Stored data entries
- - - - - - -

-- ==== Sys2Proof/Config.lean ====
section
/-! DEFINITION. The parameters of the block (00_scope.md R5: nothing is configurable at run time) and the one value the
spec leaves open at reset (92_eei_decisions.md P2). -/

namespace Sys2Proof.Config

/-- `CRC_POLY`, R5: the constant XORed in when the bit shifted out is 1. -/
def crcPoly : Word := 0xA001#16

/-- `CRC_INIT`, R5: the accumulator before the first byte. -/
def crcInit : Word := 0xFFFF#16

/-- `FC_READ`, R5: function code "read holding registers". -/
def fcRead : Byte := 0x03#8

/-- `FC_WRITE`, R5: function code "write single register". -/
def fcWrite : Byte := 0x06#8

/-- `ERR_REQCRC`, R5: device error code "request checksum rejected". -/
def errReqcrc : Byte := 0x08#8

/-- `REQ_LEN` and `TXCAP`, R5: the length of every request, which is the capacity of `TXBUF`. -/
def txCap : Nat := 8

/-- `RXCAP`, R5: the capacity of `RXBUF`. -/
def rxCap : Nat := 260

/-- `EXPBODY_MAX`, R5: the largest expected body length that XFER accepts. -/
def expbodyMax : Nat := 256

/-- `RXFIFO_AT_RESET`, 92_eei_decisions.md P2: the bytes waiting in the link when the machine starts, any finite sequence.
A FREE VALUE: it has no body, so nothing can be proved of it and no claim can assume it empty (log entry 8). -/
opaque rxfifoAtReset : List Byte

end Sys2Proof.Config
end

- - - - - - -

Instructions to follow -> Which lines of the records hold the string "code"? Copy each one.

Your response ->
/-- `FC_READ`, R5: function code "read holding registers". -/
/-- `FC_WRITE`, R5: function code "write single register". -/
/-- `ERR_REQCRC`, R5: device error code "request checksum rejected". -/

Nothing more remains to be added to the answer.